Before you can hire and pay employees in the UK, you need to register yourself as an employer. You can do this through the portal on the His Majesty’s Revenue and Customs (HMRC) page on the gov.uk website. The HMRC is the department of the British government that’s responsible for collecting taxes and other revenue from employers in the United Kingdom.

You need to fill out the application and register yourself as an employer before your employees’ first payday. However, there are some special deadlines to keep in mind. 

  • The HMRC will only process applications for employers who are intending to hire and pay employees within the next two months.
  • Similarly, they will disregard registrations that are for future tax years, not the current one. 
  • Finally, it can take anywhere from five to 15 business days to receive the PAYE (Pay-As-You-Earn) reference number and the PAYE Accounts Office Reference you’ll need, so schedule your employees’ payday accordingly so their paychecks aren’t late.

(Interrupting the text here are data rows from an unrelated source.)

-- ==== Sys2Proof/Certificates/Slice0/Obligations.lean ====
section
/-! DEFINITION. The statements for the provers. -/

open Sys2Proof Sys2Proof.Machine Sys2Proof.Claims

/-- R109, R114–R125, R140: a scalar word, none of whose registers is pending, writes its result to s(D) once, an
address word to a(D), ASPLIT both parts of a(A), and each leaves every other register, memory and every other heat as
they were; its lanes go on. -/
def Obligations.ScalarAndAddressResults : Prop :=
  (∀ (i : Instr) (f : ScalarForm) (s : State) (h : Heat), scalarForm s.cur i = some f →
    s.ready h s.cur.lanes [] (single f.uses) →
    ∃ t h', Issued i s t h' ∧ OnlyIssuer s t ∧ Retired s h h' s.onward ∧
      (∀ r, h'.sr r = if r = f.dest then f.value h else h.sr r) ∧ SameV h h' ∧ SameK h h' ∧ SameA h h') ∧
  (∀ (i : Instr) (f : AddrForm) (s : State) (h : Heat), addrForm i = some f →
    s.ready h s.cur.lanes [] (single f.uses) →
    ∃ t h', Issued i s t h' ∧ OnlyIssuer s t ∧ Retired s h h' s.onward ∧
      (∀ r, h'.ar r = if r = f.dest then f.value h else h.ar r) ∧ SameV h h' ∧ SameK h h' ∧ SameS h h') ∧
  ∀ (d b : BitVec 6) (a : BitVec 4) (s : State) (h : Heat), d ≠ b →
    s.ready h s.cur.lanes [] (single [d.toNat, b.toNat]) →
    ∃ t h', Issued (.asplit d a b) s t h' ∧ OnlyIssuer s t ∧ Retired s h h' s.onward ∧
      h'.sr d.toNat = (h.ar a.toNat).extractLsb' 0 64 ∧
      h'.sr b.toNat = 0#56 ++ (h.ar a.toNat).extractLsb' 64 8 ∧
      (∀ r, r ≠ d.toNat → r ≠ b.toNat → h'.sr r = h.sr r) ∧ SameV h h' ∧ SameK h h' ∧ SameA h h'

/-- R110, R126–R135, R137, R139: an integer vector word writes v(D), a 64-bit one pair(D), in every executing lane
whose predicate is set, helper lanes included, and nothing else. -/
def Obligations.VectorIntegerResults : Prop :=
  (∀ (i : Instr) (f : VecForm) (s : State) (h : Heat), intForm i = some f →
    s.ready h s.cur.lanes f.uses f.suses →
    ∃ t h', Issued i s t h' ∧ OnlyIssuer s t ∧ Retired s h h' s.onward ∧
      (∀ r l, l < 32 → h'.v r l =
        if r = f.dest ∧ inMask s.cur.lanes l ∧ h.k f.pred l then f.value h l else h.v r l) ∧
      SameK h h' ∧ SameS h h' ∧ SameA h h') ∧
  ∀ (i : Instr) (f : PairForm) (s : State) (h : Heat), pairForm i = some f →
    s.ready h s.cur.lanes f.uses [] →
    ∃ t h', Issued i s t h' ∧ OnlyIssuer s t ∧ Retired s h h' s.onward ∧
      (∀ l, l < 32 → h'.pair f.dest l =
        if inMask s.cur.lanes l ∧ h.k f.pred l then f.value h l else h.pair f.dest l) ∧
      (∀ r l, l < 32 → r ≠ f.dest → r ≠ f.dest + 1 → h'.v r l = h.v r l) ∧
      SameK h h' ∧ SameS h h' ∧ SameA h h'

/-- R145–R150, R153, R154: the floating-point, packing and unpacking words, in the same terms. -/
def Obligations.VectorFloatResults : Prop :=
  ∀ (i : Instr) (f : VecForm) (s : State) (h : Heat), floatForm i = some f →
    s.ready h s.cur.lanes f.uses f.suses → s.Exact →
    ∃ t h', Issued i s t h' ∧ OnlyIssuer s t ∧ Retired s h h' s.onward ∧
      (∀ r l, l < 32 → h'.v r l =
        if r = f.dest ∧ inMask s.cur.lanes l ∧ h.k f.pred l then f.value h l else h.v r l) ∧
      SameK h h' ∧ SameS h h' ∧ SameA h h'

/-- R136, R138, R139, R147: a comparison or predicate word writes k(D) in every executing lane whose predicate
is set; a write to k0 changes nothing, and k0 reads as 1 (R43). -/
def Obligations.PredicateResults : Prop :=
  (∀ (h : Heat) (l r l' : Nat) (x : Bool), h.k 0 l = true ∧ (h.setK r l' x).k 0 l = true ∧ h.setK 0 l x = h) ∧
  ∀ (i : Instr) (f : PredForm) (s : State) (h : Heat), predForm i = some f →
    s.ready h s.cur.lanes f.uses [] →
    ∃ t h', Issued i s t h' ∧ OnlyIssuer s t ∧ Retired s h h' s.onward ∧
      (∀ r l, l < 32 → h'.k r l =
        if r ≠ 0 ∧ r = f.dest ∧ inMask s.cur.lanes l ∧ h.k f.pred l then f.value h l else h.k r l) ∧
      SameV h h' ∧ SameS h h' ∧ SameA h h'

/-- R159–R162: a quad word, shuffle, reduction, scan or ballot writes v(D) in its taking lanes from the registers
that the named lanes held before the word; VVOTE writes k(D) of every contributor with one value: whether all, or
any, contributors have k(A) set, or all hold the same v(A). -/
def Obligations.CrossLaneResults : Prop :=
  (∀ (i : Instr) (f : CrossForm) (s : State) (h : Heat), crossForm s.cur i = some f →
    f.ready s h → s.Exact →
    ∃ t h', Issued i s t h' ∧ OnlyIssuer s t ∧ Retired s h h' s.onward ∧
      (∀ r l, l < 32 → h'.v r l =
        if r = f.dest ∧ inMask f.lanes l ∧ h.k f.pred l then f.value h l else h.v r l) ∧
      SameK h h' ∧ SameS h h' ∧ SameA h h') ∧
  ∀ (i : Instr) (f : VoteForm) (s : State) (h : Heat), voteForm i = some f →
    s.ready h s.cur.active f.uses [] →
    ∃ t h', Issued i s t h' ∧ OnlyIssuer s t ∧ Retired s h h' s.onward ∧
      (∀ l, l < 32 → f.dest ≠ 0 → inMask (contributors s.cur f.pred h) l →
        (h'.k f.dest l = true ↔ f.value h (contributors s.cur f.pred h))) ∧
      (∀ r l, l < 32 → ¬ (r = f.dest ∧ inMask (contributors s.cur f.pred h) l) → h'.k r l = h.k r l) ∧
      SameV h h' ∧ SameS h h' ∧ SameA h h'

/-- R151, R152: VCVT writes element P of v(D) in every executing lane with the rounding of element E of v(A);
the other elements stay, and CVCNT of an active lane is as the rounding leaves it. -/
def Obligations.ConvertResults : Prop :=
  ∀ (i : Instr) (f : CvtForm) (s : State) (h : Heat), cvtForm i = some f →
    s.ready h s.cur.lanes [(f.dest, 1), (f.src, 1)] [] → s.Exact →
    ∃ t h', Issued i s t h' ∧ OnlyIssuer s t ∧
      Retired s h h' (fun l x => { x with cvcnt := ((cvtLane s h f l).2.lane l).cvcnt }.goOn s.stamp) ∧
      (∀ r l, l < 32 → h'.v r l =
        if r = f.dest ∧ inMask s.cur.lanes l then putElem f.fmt (h.v f.dest l) f.toElem (cvtLane s h f l).1
        else h.v r l) ∧
      SameK h h' ∧ SameS h h' ∧ SameA h h'

/-- R155, R156: VQNT with E8M0 scales quantises each executing lane's row by the scale of its greatest
magnitude, writes the scale code to byte P of v(B) and to k7 whether every element was exact. -/
def Obligations.QuantiseRowResults : Prop :=
  ∀ (i : Instr) (f : QuantForm) (s : State) (h : Heat), rowForm i = some f →
    s.ready h s.cur.lanes [(f.dest, packedRegs f.fmt), (f.src, 32), (f.scale, 1)] [] →
    ∃ t h', Issued i s t h' ∧ OnlyIssuer s t ∧
      Retired s h h' (fun l x => { x with cvcnt :=
        ((quantised s h f (e8m0 (rowCode h f l)) (rowCode h f l == 0xFF) l).1.lane l).cvcnt }.goOn s.stamp) ∧
      (∀ l, inMask s.cur.lanes l →
        let q := quantised s h f (e8m0 (rowCode h f l)) (rowCode h f l == 0xFF) l
        h'.v f.scale l = putElem .e4m3 (h.v f.scale l) f.p (rowCode h f l) ∧ h'.k 7 l = q.2 ∧
        ∀ r, r ≠ f.scale → h'.v r l = if f.dest ≤ r ∧ r < f.dest + packedRegs f.fmt then q.1.v r l else h.v r l) ∧
      (∀ r l, l < 32 → ¬ inMask s.cur.lanes l → h'.v r l = h.v r l) ∧
      (∀ r l, l < 32 → ¬ (r = 7 ∧ inMask s.cur.lanes l) → h'.k r l = h.k r l) ∧ SameS h h' ∧ SameA h h'

/-- R155–R157: VQNT with one 32-bit scale takes the partial-mask trap, class 7, unless all 32 lanes are active;
with all active and none a helper it quantises the block, writes the scale to v(B) of lane P and to k7 of every
lane whether every element was exact. -/
def Obligations.QuantiseBlockResults : Prop :=
  (∀ (i : Instr) (f : QuantForm) (s : State) (h : Heat), blockForm i = some f →
    s.ready h s.cur.lanes [(f.dest, packedRegs f.fmt), (f.src, 32), (f.scale, 1)] [] →
    s.cur.active ≠ 0xFFFFFFFF#32 → exec i s = .next (s.raise 7 s.cur.active.toNat)) ∧
  ∀ (i : Instr) (f : QuantForm) (s : State) (h : Heat), blockForm i = some f →
    s.ready h s.cur.lanes [(f.dest, packedRegs f.fmt), (f.src, 32), (f.scale, 1)] [] →
    s.cur.active = 0xFFFFFFFF#32 → s.cur.helpers = 0#32 → f.p < 32 →
    ¬ (f.dest ≤ f.scale ∧ f.scale < f.dest + packedRegs f.fmt) →
    let code := s32Code f.fmt (blockMax h f)
    let q := quantised s h f (valOf .f32 code) (decide (0x7F800000 ≤ blockMax h f))
    ∃ t h', Issued i s t h' ∧ OnlyIssuer s t ∧
      Retired s h h' (fun l x => { x with cvcnt := ((q l).1.lane l).cvcnt }.goOn s.stamp) ∧
      h'.v f.scale f.p = BitVec.ofNat 32 code ∧
      (∀ l, l < 32 → (h'.k 7 l = true ↔ ∀ l', l' < 32 → (q l').2 = true)) ∧
      (∀ r l, l < 32 → f.dest ≤ r → r < f.dest + packedRegs f.fmt → h'.v r l = (q l).1.v r l) ∧
      (∀ r l, l < 32 → ¬ (f.dest ≤ r ∧ r < f.dest + packedRegs f.fmt) → ¬ (r = f.scale ∧ l = f.p) →
        h'.v r l = h.v r l) ∧
      (∀ r l, l < 32 → r ≠ 7 → h'.k r l = h.k r l) ∧ SameS h h' ∧ SameA h h'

What exactly is Pay-As-You-Earn?

Simply put, PAYE is how the British government collects taxes from employees’ pay. Through your reference number, the HMRC will keep track of your business and ensure you and your staff are paying the correct amount of tax and National Insurance each payday.

Can I use an EOR instead?

Yes, it’s perfectly okay to use an Employer of Record (EOR) instead of trying to expand an independent branch of your company to the UK yourself. In fact, many businesses who decide to operate in the UK utilize EORs like Rippling to run payroll, issue benefits, and navigate international compliance issues. Navigating the complex tax issues and laws the HMRC imposes on foreign businesses is a significant administrative load, and most smaller companies don’t have the time or resources to spare.

Better still, when you use Rippling, you won’t have to switch your systems as you expand your company. Rippling’s EOR is built on top of our native payroll rails, which means that when the time comes, you can move from our EOR to Global Payroll through your own entities—in minutes. 

See Rippling Global EOR

What information do I need if I register myself as an employer with the HMRC?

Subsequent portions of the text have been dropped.